After graduating with $75,000 in student loan debt, Ryan began a professional career in finance, aggressively saved and invested and became a self-made millennial millionaire in early 2019. He holds a Master's degree in Computational Finance, a Master's degree in Economics, and a Bachelor's degree in Mathematics. His two passions are investing and traveling.

3 thoughts on “Covered Call Strategy For Income: Avoid For These 4 Reasons

  1. For a while I was making money on these and thought it was some brilliant strategy. What you describe is exactly what happened to me and then I was stuck. I wish I would have read this article before giving it a try!

  2. Ryan – superb article on options. Superb. My background is I retired at 58 after holding executive positions in a Fortune 500 firm.
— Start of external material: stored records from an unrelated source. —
theorem State.copyGran_kept {P : List Part} {u s : State} (hk : Kept P u s) (g : Nat) (k : Nat) (hP : Sub [.fst, .fstMem] P := by exact Sub.of ‹_› (by rfl)) : Kept P u (State.copyGran s g k) := by
  unfold State.copyGran
  repeat' first
    | (with_reducible assumption)
    | (with_reducible refine Kept.foldl ?_ ?_)
    | (exact Sub.of ‹_› (by rfl))
    | (simp only [Kept.mk_iff]; with_reducible apply KeptC.of_mem)
    | (with_reducible exact Or.inr rfl)
    | (with_reducible exact Or.inr ⟨rfl, rfl⟩)
    | (exact Or.inl (Sub.mem ‹_› (by rfl)))
    | (with_reducible rfl)
    | (with_reducible exact id)
    | (with_reducible exact memWrites_wf _ _ _)
    | (with_reducible exact memWrite_wf _ _ _)
    | (exact foldWrite_wf _ _ _ _)
    | (exact foldSkip_wf _ _ _ _ _ ‹_›)
    | (exact foldWrite_wf _ _ _ _ (tabWf_filter _ _ _ ‹_›))
    | (intro _)
    | (dsimp only)

theorem State.moveGran_kept {P : List Part} {u s : State} (hk : Kept P u s) (g : Nat) (hP : Sub [.regs, .fst, .fstMem, .vec] P := by exact Sub.of ‹_› (by rfl)) : Kept P u (State.moveGran s g).2 := by
  unfold State.moveGran
  repeat' first
    | (with_reducible assumption)
    | (with_reducible apply State.set_kept)
    | (with_reducible apply State.raise_kept)
    | (with_reducible apply State.setBuf_kept)
    | (with_reducible apply State.copyGran_kept)
    | (exact Sub.of ‹_› (by rfl))
    | (simp only [Kept.mk_iff]; with_reducible apply KeptC.of)
    | (with_reducible exact Or.inr rfl)
    | (with_reducible exact Or.inr ⟨rfl, rfl⟩)
    | (exact Or.inl (Sub.mem ‹_› (by rfl)))
    | (with_reducible rfl)
    | (intro _)
    | split
    | (dsimp only)

theorem State.moveGran_kept' {P : List Part} {u s t : State} {r₀ : Nat} {g : Nat} (hk : Kept P u s) (he₀ : (State.moveGran s g) = (r₀, t)) (hP : Sub [.regs, .fst, .fstMem, .vec] P := by exact Sub.of ‹_› (by rfl)) : Kept P u t := by
  have := State.moveGran_kept hk g
  rw [he₀] at this; exact this

theorem State.fenceGran_kept {P : List Part} {u s : State} (hk : Kept P u s) (g : Nat) (hP : Sub [.regs, .fst, .fstMem, .vec] P := by exact Sub.of ‹_› (by rfl)) : Kept P u (State.fenceGran s g).2 := by
  unfold State.fenceGran
  repeat' first
    | (with_reducible assumption)
    | (with_reducible apply State.raise_kept)
    | (with_reducible apply State.moveGran_kept)
    | (refine State.moveGran_kept' ?_ (by with_reducible assumption))
    | (exact Sub.of ‹_› (by rfl))
    | (simp only [Kept.mk_iff]; with_reducible apply KeptC.of)
    | (with_reducible exact Or.inr rfl)
    | (with_reducible exact Or.inr ⟨rfl, rfl⟩)
    | (exact Or.inl (Sub.mem ‹_› (by rfl)))
    | (with_reducible rfl)
    | split
    | (dsimp only)

theorem State.fenceGran_kept' {P : List Part} {u s t : State} {r₀ : Nat} {g : Nat} (hk : Kept P u s) (he₀ : (State.fenceGran s g) = (r₀, t)) (hP : Sub [.regs, .fst, .fstMem, .vec] P := by exact Sub.of ‹_› (by rfl)) : Kept P u t := by
  have := State.fenceGran_kept hk g
  rw [he₀] at this; exact this

theorem State.fencePc_kept {P : List Part} {u s : State} (hk : Kept P u s) (n : Nat) (hP : Sub [.regs, .fst, .fstMem, .vec] P := by exact Sub.of ‹_› (by rfl)) : Kept P u (State.fencePc s n).2 := by
  have h1 : Kept P u { s with fst := { s.fst with fencedP := s.fst.fencedP ++ [n] } } := by
    simp only [Kept.mk_iff]; (with_reducible apply KeptC.of hk) <;> first | rfl | exact Or.inr rfl | exact Or.inr ⟨rfl, rfl⟩ | exact Or.inl (Sub.mem ‹_› (by rfl))
  unfold State.fencePc
  extract_lets src v gs
  have h3 : Kept P u v := h1
  clear_value v
  have h2 : Kept P u (gs.foldl (fun (a : Nat × State) g => match a.2.moveGran g with
      | (d, s) => (max a.1 d, s)) (0, v)).2 := Kept.foldl_snd (f := fun (a : Nat × State) g => match a.2.moveGran g with
      | (d, s) => (max a.1 d, s)) h3 fun a x ha => State.moveGran_kept ha x
  generalize List.foldl _ _ gs = z at h2 ⊢
  obtain ⟨d, w⟩ := z
  exact State.raise_kept h2 _ _

theorem State.spareFor_kept {P : List Part} {u s : State} (hk : Kept P u s) (k : Nat) (b : Nat) (hP : Sub [.hsf] P := by exact Sub.of ‹_› (by rfl)) : Kept P u (State.spareFor s k b) := by
  unfold State.spareFor
  repeat' first
    | (with_reducible assumption)
    | (exact Sub.of ‹_› (by rfl))
    | (simp only [Kept.mk_iff]; with_reducible apply KeptC.of)
    | (with_reducible exact Or.inr rfl)
    | (with_reducible exact Or.inr ⟨rfl, rfl⟩)
    | (exact Or.inl (Sub.mem ‹_› (by rfl)))
    | (with_reducible rfl)
    | (dsimp only)

theorem State.lessSpare_kept {P : List Part} {u s : State} (hk : Kept P u s) (q : Nat) (hP : Sub [.regs] P := by exact Sub.of ‹_› (by rfl)) : Kept P u (State.lessSpare s q) := by
  unfold State.lessSpare
  repeat' first
    | (with_reducible assumption)
    | (with_reducible apply State.set_kept)
    | (exact Sub.of ‹_› (by rfl))
    | split
    | (dsimp only)

theorem State.useSpare_kept {P : List Part} {u s : State} (hk : Kept P u s) (b : Nat) (hP : Sub [.regs, .hsf] P := by exact Sub.of ‹_› (by rfl)) : Kept P u (State.useSpare s b).2 := by
  unfold State.useSpare
  repeat' first
    | (with_reducible assumption)
    | (with_reducible apply State.set_kept)
    | (with_reducible apply State.spareFor_kept)
    | (with_reducible apply State.lessSpare_kept)
    | (exact Sub.of ‹_› (by rfl))
    | split
    | (dsimp only)

theorem State.useSpare_kept' {P : List Part} {u s t : State} {r₀ : Bool} {b : Nat} (hk : Kept P u s) (he₀ : (State.useSpare s b) = (r₀, t)) (hP : Sub [.regs, .hsf] P := by exact Sub.of ‹_› (by rfl)) : Kept P u t := by
  have := State.useSpare_kept hk b
  rw [he₀] at this; exact this

theorem State.returnSpare_kept {P : List Part} {u s : State} (hk : Kept P u s) (b : Nat) (hP : Sub [.regs, .hsf] P := by exact Sub.of ‹_› (by rfl)) : Kept P u (State.returnSpare s b) := by
  unfold State.returnSpare
  repeat' first
    | (with_reducible assumption)
    | (with_reducible apply State.set_kept)
    | (exact Sub.of ‹_› (by rfl))
    | (simp only [Kept.mk_iff]; with_reducible apply KeptC.of)
    | (with_reducible exact Or.inr rfl)
    | (with_reducible exact Or.inr ⟨rfl, rfl⟩)
    | (exact Or.inl (Sub.mem ‹_› (by rfl)))
    | (with_reducible rfl)
    | split
    | (dsimp only)

theorem State.moveRib_kept {P : List Part} {u s : State} (hk : Kept P u s) (b : Nat) (hP : Sub [.regs, .vec, .hsf] P := by exact Sub.of ‹_› (by rfl)) : Kept P u (State.moveRib s b).2 := by
  unfold State.moveRib
  repeat' first
    | (with_reducible assumption)
    | (with_reducible apply State.raise_kept)
    | (with_reducible apply State.useSpare_kept)
    | (refine State.useSpare_kept' ?_ (by with_reducible assumption))
    | (exact Sub.of ‹_› (by rfl))
    | split
    | (dsimp only)

theorem State.moveRib_kept' {P : List Part} {u s t : State} {r₀ : Nat} {b : Nat} (hk : Kept P u s) (he₀ : (State.moveRib s b) = (r₀, t)) (hP : Sub [.regs, .vec, .hsf] P := by exact Sub.of ‹_› (by rfl)) : Kept P u t := by
  have := State.moveRib_kept hk b
  rw [he₀] at this; exact this

theorem State.fenceRib_kept {P : List Part} {u s : State} (hk : Kept P u s) (b : Nat) (hP : Sub [.regs, .vec, .hsf] P := by exact Sub.of ‹_› (by rfl)) : Kept P u (State.fenceRib s b).2 := by
  unfold State.fenceRib
  repeat' first
    | (with_reducible assumption)
    | (with_reducible apply State.set_kept)
    | (with_reducible apply State.raise_kept)
    | (with_reducible apply State.spareFor_kept)
    | (with_reducible apply State.lessSpare_kept)
    | (with_reducible apply State.moveRib_kept)
    | (refine State.moveRib_kept' ?_ (by with_reducible assumption))
    | (exact Sub.of ‹_› (by rfl))
    | split
    | (dsimp only)

theorem State.fenceRib_kept' {P : List Part} {u s t : State} {r₀ : Nat} {b : Nat} (hk : Kept P u s) (he₀ : (State.fenceRib s b) = (r₀, t)) (hP : Sub [.regs, .vec, .hsf] P := by exact Sub.of ‹_› (by rfl)) : Kept P u t := by
  have := State.fenceRib_kept hk b
  rw [he₀] at this; exact this

theorem State.setFltUnit_kept {P : List Part} {u s : State} (hk : Kept P u s) (u₁ : Nat) (x : FltUnit) (hP : Sub [.flt] P := by exact Sub.of ‹_› (by rfl)) : Kept P u (State.setFltUnit s u₁ x) := by
  unfold State.setFltUnit
  repeat' first
    | (with_reducible assumption)
    | (exact Sub.of ‹_› (by rfl))
    | (simp only [Kept.mk_iff]; with_reducible apply KeptC.of)
    | (with_reducible exact Or.inr rfl)
    | (with_reducible exact Or.inr ⟨rfl, rfl⟩)
    | (exact Or.inl (Sub.mem ‹_› (by rfl)))
    | (with_reducible rfl)
    | (dsimp only)

theorem State.fenceEng_kept {P : List Part} {u s : State} (hk : Kept P u s) (e : Nat) (hP : Sub [.regs, .fst, .che, .vec] P := by exact Sub.of ‹_› (by rfl)) : Kept P u (State.fenceEng s e).2 := by
  unfold State.fenceEng
  repeat' first
    | (with_reducible assumption)
    | (with_reducible apply State.evictAll_kept)
    | (refine State.evictAll_kept' ?_ (by with_reducible assumption))
    | (exact Sub.of ‹_› (by rfl))
    | split
    | (dsimp only)

theorem State.fenceEng_kept' {P : List Part} {u s t : State} {r₀ : Nat} {e : Nat} (hk : Kept P u s) (he₀ : (State.fenceEng s e) = (r₀, t)) (hP : Sub [.regs, .fst, .che, .vec] P := by exact Sub.of ‹_› (by rfl)) : Kept P u t := by
  have := State.fenceEng_kept hk e
  rw [he₀] at this; exact this

theorem State.fence_kept {P : List Part} {u s : State} (hk : Kept P u s) (u₁ : Nat) (rows : Nat) (hP : Sub [.regs, .media, .xpt, .fst, .fstMem, .che, .sou, .aud, .vec, .syn, .flt, .hsf] P := by exact Sub.of ‹_› (by rfl)) : Kept P u (State.fence s u₁ rows).2 := by
  unfold State.fence
  repeat' first
    | (with_reducible assumption)
    | (with_reducible apply State.holdBlock_kept)
    | (with_reducible apply State.fenceGran_kept)
    | (refine State.fenceGran_kept' ?_ (by with_reducible assumption))
    | (with_reducible apply State.fencePc_kept)
    | (with_reducible apply State.fenceRib_kept)
    | (refine State.fenceRib_kept' ?_ (by with_reducible assumption))
    | (with_reducible apply State.setFltUnit_kept)
    | (with_reducible apply State.fenceEng_kept)
    | (refine State.fenceEng_kept' ?_ (by with_reducible assumption))
    | (exact Sub.of ‹_› (by rfl))
    | (intro _)
    | split
    | (dsimp only)

theorem State.fence_kept' {P : List Part} {u s t : State} {r₀ : Nat} {u₁ : Nat} {rows : Nat} (hk : Kept P u s) (he₀ : (State.fence s u₁ rows) = (r₀, t)) (hP : Sub [.regs, .media, .xpt, .fst, .fstMem, .che, .sou, .aud, .vec, .syn, .flt, .hsf] P := by exact Sub.of ‹_› (by rfl)) : Kept P u t := by
  have := State.fence_kept hk u₁ rows
  rw [he₀] at this; exact this

theorem State.setRec_kept {P : List Part} {u s : State} (hk : Kept P u s) (r : FltRec) (hP : Sub [.flt] P := by exact Sub.of ‹_› (by rfl)) : Kept P u (State.setRec s r) := by
  unfold State.setRec
  repeat' first
    | (with_reducible assumption)
    | (exact Sub.of ‹_› (by rfl))
    | (simp only [Kept.mk_iff]; with_reducible apply KeptC.of)
    | (with_reducible exact Or.inr rfl)
    | (with_reducible exact Or.inr ⟨rfl, rfl⟩)
    | (exact Or.inl (Sub.mem ‹_› (by rfl)))
    | (with_reducible rfl)
    | (intro _)
    | split
    | (dsimp only)

theorem State.logFenced_kept {P : List Part} {u s : State} (hk : Kept P u s) (u₁ : Nat) (hP : Sub [.flt] P := by exact Sub.of ‹_› (by rfl)) : Kept P u (State.logFenced s u₁) := by
  unfold State.logFenced
  repeat' first
    | (with_reducible assumption)
    | (exact Sub.of ‹_› (by rfl))
    | (simp only [Kept.mk_iff]; with_reducible apply KeptC.of)
    | (with_reducible exact Or.inr rfl)
    | (with_reducible exact Or.inr ⟨rfl, rfl⟩)
    | (exact Or.inl (Sub.mem ‹_› (by rfl)))
    | (with_reducible rfl)
    | split
    | (dsimp only)

theorem State.lasting_kept {P : List Part} {u s : State} (hk : Kept P u s) (r : FltRec) (bits : Nat) (rows : Nat) (hP : Sub [.regs, .media, .xpt, .fst, .fstMem, .che, .sou, .aud, .vec, .syn, .flt, .hsf] P := by exact Sub.of ‹_› (by rfl)) : Kept P u (State.lasting s r bits rows) := by
  unfold State.lasting
  repeat' first
    | (with_reducible assumption)
    | (with_reducible apply State.inc_kept)
    | (with_reducible apply State.raise_kept)
    | (with_reducible apply State.dirty_kept)
    | (with_reducible apply State.fence_kept)
    | (refine State.fence_kept' ?_ (by with_reducible assumption))
    | (with_reducible apply State.setRec_kept)
    | (with_reducible apply State.logFenced_kept)
    | (exact Sub.of ‹_› (by rfl))
    | split
    | (dsimp only)

theorem State.roomRec_kept' {P : List Part} {u s t : State} (hk : Kept P u s) (he₀ : s.roomRec = some t) (hP : Sub [.regs, .vec, .flt] P := by exact Sub.of ‹_› (by rfl)) : Kept P u t := by
  unfold State.roomRec at he₀
  split at he₀
  · exact Option.some.inj he₀ ▸ hk
  · dsimp only at he₀
    split at he₀
    · rw [← Option.some.inj he₀]
      refine State.inc_kept ?_ _
      have h1 := State.raise_kept hk Hist.flt F.FLT_HIST_FLT_QUEUE_OVF
      simp only [Kept.mk_iff]; (with_reducible apply KeptC.of h1) <;> first | rfl | exact Or.inr rfl | exact Or.inr ⟨rfl, rfl⟩ | exact Or.inl (Sub.mem ‹_› (by rfl))
    · exact absurd he₀ (by simp)

theorem State.makeRec_kept {P : List Part} {u s : State} (hk : Kept P u s) (u₁ : Nat) (src : Nat) (st : Nat) (hP : Sub [.regs, .vec, .flt] P := by exact Sub.of ‹_› (by rfl)) : Kept P u (State.makeRec s u₁ src st) := by
  unfold State.makeRec
  repeat' first
    | (with_reducible assumption)
    | (with_reducible apply State.raise_kept)
    | (with_reducible apply State.setFltUnit_kept)
    | (exact Sub.of ‹_› (by rfl))
    | (simp only [Kept.mk_iff]; with_reducible apply KeptC.of)
    | (with_reducible exact Or.inr rfl)
    | (with_reducible exact Or.inr ⟨rfl, rfl⟩)
    | (exact Or.inl (Sub.mem ‹_› (by rfl)))
    | (with_reducible rfl)
    | (intro _)
    | (dsimp only)

theorem State.queueRec_kept {P : List Part} {u s : State} (hk : Kept P u s) (u₁ : Nat) (src : Nat) (hP : Sub [.regs, .vec, .flt] P := by exact Sub.of ‹_› (by rfl)) : Kept P u (State.queueRec s u₁ src) := by
  unfold State.queueRec
  repeat' first
    | (with_reducible assumption)
    | (with_reducible apply State.raise_kept)
    | (with_reducible apply State.setFltUnit_kept)
    | (refine State.roomRec_kept' ?_ (by with_reducible assumption))
    | (with_reducible apply State.makeRec_kept)
    | (exact Sub.of ‹_› (by rfl))
    | split
    | (dsimp only)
I immediate took master’s courses required to sit for the CFP Exam & passed it in 2018. What is your opinion of how I use options below? I’ve been doing this for 6.5 years.

    The covered call / cash covered put approach I employ is to use them as a portfolio rebalancing strategy. Essentially, I see it as getting paid to rebalance. I periodically rebalance the portfolio when it approaches a certain threshold (say 55% – 65% equity + private placements). Since I would rebalance anyway I sell covered calls on a limited portion of the equity portfolio (~20% and on ETF Indexes) at the appropriate time (using differing expirations & strike prices to manage assignment risk) under the assumption that approximately 20% (on a dollar weighted basis) will be called, thereby letting assignments perform the rebalancing for me…all the while collecting a premium to do it. If the calls expire out of the money, then there will have been no need to rebalance anyway and I still collected the premium. Same approach on selling cash-covered puts which I employ if the portfolio falls below 55% Equities / Private Placements.

    Feel free to be honest with you commentary without the need for being overly diplomatic.

    1. Actually I think this is a good idea since you are using options for a purpose. As long as you buy your rebalances on the same day as option expiry so that your cash inlay matches the cash outlay.